/-- TWIN_RESUME (R88): the row asks the secondary how far it has come, and its reply ends the row. -/
def execTwinResume (dom id : Nat) (s : State) : Answer :=
  s.runStaged 0x0B04 dom id fun s c =>
    if c.stage > 0 then s
    else
      let t := (s.dom dom).twin
      match firstFail [t.inState 0x0B04, need (s.link.mode = .secure) eTwinLink 0] with
      | some f => s.finishRow dom id (.error f)
      | none =>
        let s := s.setCmd dom id fun c => { c with stage := 1 }
        (s.setTwin dom fun t => { t with lastHeard := s.now }).tell dom msgResume []

/-- TWIN_PROMOTE (R90). -/
def execTwinPromote (dom id : Nat) (s : State) : Answer :=
  s.runMgmt 0x0B05 dom id fun _ _ =>
    let t := (s.dom dom).twin
    checked [t.inState 0x0B05] (.ok { effects := [.twin { t with role := .primary }] })

/-- TWIN_DEMOTE (R90): it ends once every record is acknowledged. A primary that leaves ATTACHED while it waits, to DETACHED (R88) or to
DIVERGED (R89), has no handover left to make, and the command fails with E_TWIN_STATE.
DESIGN CHOICE of the status (log entry 65). -/
def execTwinDemote (dom id : Nat) (s : State) : Answer :=
  s.runStaged 0x0B06 dom id fun s c =>
    let D := s.dom dom
    if (D.twin.inState 0x0B06).isSome then s.finishRow dom id (.error (eTwinState, 0))
    else if c.stage = 0 then s.setCmd dom id fun c => { c with stage := 1 }
    else if D.twin.unacked = [] && D.cmds.all (fun x => x.id ≥ id || !x.mayChain) then
      s.finishRow dom id (.ok { effects := [.twinHandover] })
    else s

/-- TWIN_STATUS (Table 3-9). -/
def execTwinStatus (dom id : Nat) (s : State) : Answer :=
  s.runMgmt 0x0B07 dom id fun _ _ =>
    let t := (s.dom dom).twin
    .ok { out := leBytes 1 t.mode.code ++ leBytes 1 t.role.code ++ leBytes 1 (b2n t.async) ++ leBytes 1 t.peer ++
            leBytes 4 t.unacked.length ++ leBytes 8 t.acked ++ leBytes 8 (if t.mode = .diverged then t.divergedSeq else 0) ++ zeros 8 }

/-- DIGEST_READ (R92): it waits for the links of the commands before it. -/
def execDigestRead (dom id : Nat) (s : State) : Answer :=
  s.runStaged 0x0B08 dom id fun s c =>
    let D := s.dom dom
    if D.cmds.all fun x => x.id ≥ c.id || !x.mayChain || x.digest.isSome then
      let seen := c.chainSeen.getD (D.chain, D.chainSeq)
      s.finishRow dom id (.ok { out := leBytes 8 seen.2 ++ zeros 8 ++ slice seen.1 0 48 })
    else s

/-- TWIN_DISSOLVE (R91). -/
def execTwinDissolve (dom id : Nat) (s : State) : Answer :=
  s.runMgmt 0x0B09 dom id fun _ _ =>
    let t := (s.dom dom).twin
    checked [t.inState 0x0B09] (.ok { effects := [.twinDissolve] })

/-! ### The changes at their commit points -/

/-- The roles change, with the attention and the entry of a transition (R81). -/
def State.twinTurn (s : State) (d : Nat) : State :=
  (s.log codeTwin (originOf 1 d) warning (leBytes 2 d ++ leBytes 8 (s.dom d).twin.divergedSeq)).pitchEvent d evTwin

/-- Entries that a pitch turned SECONDARY still holds: each has SEQ_AUTO 0, which R87 refuses. -/
def State.refuseWaiting (s : State) (d : Nat) : State :=
  let l := (s.dom d).waiting
  let s := s.setDom d fun D => { D with waiting := [], gapSince := none }
  (l.foldl (fun s w => s.refuse d w.queue w.entry (eTwinSeq, 0)) s).busyTimer d

/-- A twin command's change: a new twin taken whole, a detachment, a resumption, a promotion. -/
def State.applyTwin (s : State) (d : Nat) (t : Twin) : State :=
  let old := (s.dom d).twin
  if old.mode = .none then
    let s := s.setTwin d fun _ => { t with mode := .none, instSeed := [] }
    let s := if t.role = .primary then
        s.setDom d fun D => { D with drbg := drbgStart (t.instSeed.take 48) (t.instSeed.drop 48) (drbgPers d D.roster.incarnation) }
      else s
    let s := if t.role = .secondary then s.refuseWaiting d else s
    (s.twinMode d t.mode).settle d
  else if t.role != old.role then (s.setTwin d fun x => { x with role := t.role }).twinTurn d
  else if t.mode = .attached then
    let s := (s.setTwin d fun x => { x with lastHeard := s.now }).twinMode d .attached
    ((s.tell d msgResumed []).resendRecords d).judgeLag d
  else ((s.setTwin d fun x => { x with lagPaused := false }).twinMode d t.mode).releaseTwin d

/-- The handover of TWIN_DEMOTE: the roles swap (R90). An instantiation that no drawing record has carried goes with it, so that the two
generators stay identical (R85, R241). The former primary holds the generator that the two share, and the entries still waiting on it
are refused (R87).
DEDUCED (log entry 24). -/
def State.handOver (s : State) (d : Nat) : State :=
  let D := s.dom d
  let s := s.tell d msgHandover (leBytes 8 D.seqNext ++ counted (D.startDue d))
  let s := s.setTwin d fun t => { t with role := .secondary, peerNext := 0, instSeed := [], lagPaused := false
                                         peerPers := if t.peerPers = [] || t.instSeed != [] then drbgPers d D.roster.incarnation else t.peerPers }
  (s.twinTurn d).refuseWaiting d

/-- TWIN_DISSOLVE at its commit point: the twin state and its retained records go (R91). -/
def State.dissolveTwin (s : State) (d : Nat) : State :=
  (s.twinMode d .none).setTwin d fun _ => {}

/-! ### What the secondary does with a record (R85, R86) -/

/-- Statuses of the primary that the secondary cannot find from a record: those of the admission checks, which judge what the record
leaves out or zeroes, of the approvals, which it does not check again, and of the components, which only the primary unwraps.
DEDUCED (log entry 24). -/
def recordedStatuses : List Nat :=
  [eHandleForeign, eLengthLimit, eParamLength, eDescriptorForm, eAddressWindow, eDmaRead, eReserved,
   eNonceExhausted, eTwinIneligible, eApprovalForm, eApprovalOfficer, eApprovalDuplicate, eApprovalTime, eApprovalReplay,
   eApprovalSignature, eQuorumShort, eRosterOpen, eComponent]

/-- A record whose command the secondary does not execute: of class 5 or 6, E_ENTROPY among them (R65, R85), or of those statuses. -/
def recordedOnly (status : Nat) : Bool := status / 4096 = 5 || status / 4096 = 6 || recordedStatuses.contains status

/-- An entry of the primary's with its handles on this pitch. -/
def localEntry (raw : Bytes) (d : Nat) : Bytes :=
  ((List.range 4).filter fun k => bit (byteAt raw 4) k).foldl (fun b k => overlay b (19 + 4 * k) (leBytes 1 d)) raw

[PROBLEM] Give again exactly, and only, the lines above starting at the one with "def execTwinDissolve (dom" and ending at the one with "let s := s.tell".

[ANSWER]
def execTwinDissolve (dom id : Nat) (s : State) : Answer :=
  s.runMgmt 0x0B09 dom id fun _ _ =>
    let t := (s.dom dom).twin
    checked [t.inState 0x0B09] (.ok { effects := [.twinDissolve] })

/-! ### The changes at their commit points -/

/-- The roles change, with the attention and the entry of a transition (R81). -/
def State.twinTurn (s : State) (d : Nat) : State :=
  (s.log codeTwin (originOf 1 d) warning (leBytes 2 d ++ leBytes 8 (s.dom d).twin.divergedSeq)).pitchEvent d evTwin

/-- Entries that a pitch turned SECONDARY still holds: each has SEQ_AUTO 0, which R87 refuses. -/
def State.refuseWaiting (s : State) (d : Nat) : State :=
  let l := (s.dom d).waiting
  let s := s.setDom d fun D => { D with waiting := [], gapSince := none }
  (l.foldl (fun s w => s.refuse d w.queue w.entry (eTwinSeq, 0)) s).busyTimer d

/-- A twin command's change: a new twin taken whole, a detachment, a resumption, a promotion. -/
def State.applyTwin (s : State) (d : Nat) (t : Twin) : State :=
  let old := (s.dom d).twin
  if old.mode = .none then
    let s := s.setTwin d fun _ => { t with mode := .none, instSeed := [] }
    let s := if t.role = .primary then
        s.setDom d fun D => { D with drbg := drbgStart (t.instSeed.take 48) (t.instSeed.drop 48) (drbgPers d D.roster.incarnation) }
      else s
    let s := if t.role = .secondary then s.refuseWaiting d else s
    (s.twinMode d t.mode).settle d
  else if t.role != old.role then (s.setTwin d fun x => { x with role := t.role }).twinTurn d
  else if t.mode = .attached then
    let s := (s.setTwin d fun x => { x with lastHeard := s.now }).twinMode d .attached
    ((s.tell d msgResumed []).resendRecords d).judgeLag d
  else ((s.setTwin d fun x => { x with lagPaused := false }).twinMode d t.mode).releaseTwin d

/-- The handover of TWIN_DEMOTE: the roles swap (R90). An instantiation that no drawing record has carried goes with it, so that the two
generators stay identical (R85, R241). The former primary holds the generator that the two share, and the entries still waiting on it
are refused (R87).
DEDUCED (log entry 24). -/
def State.handOver (s : State) (d : Nat) : State :=
  let D := s.dom d
  let s := s.tell d msgHandover (leBytes 8 D.seqNext ++ counted (D.startDue d))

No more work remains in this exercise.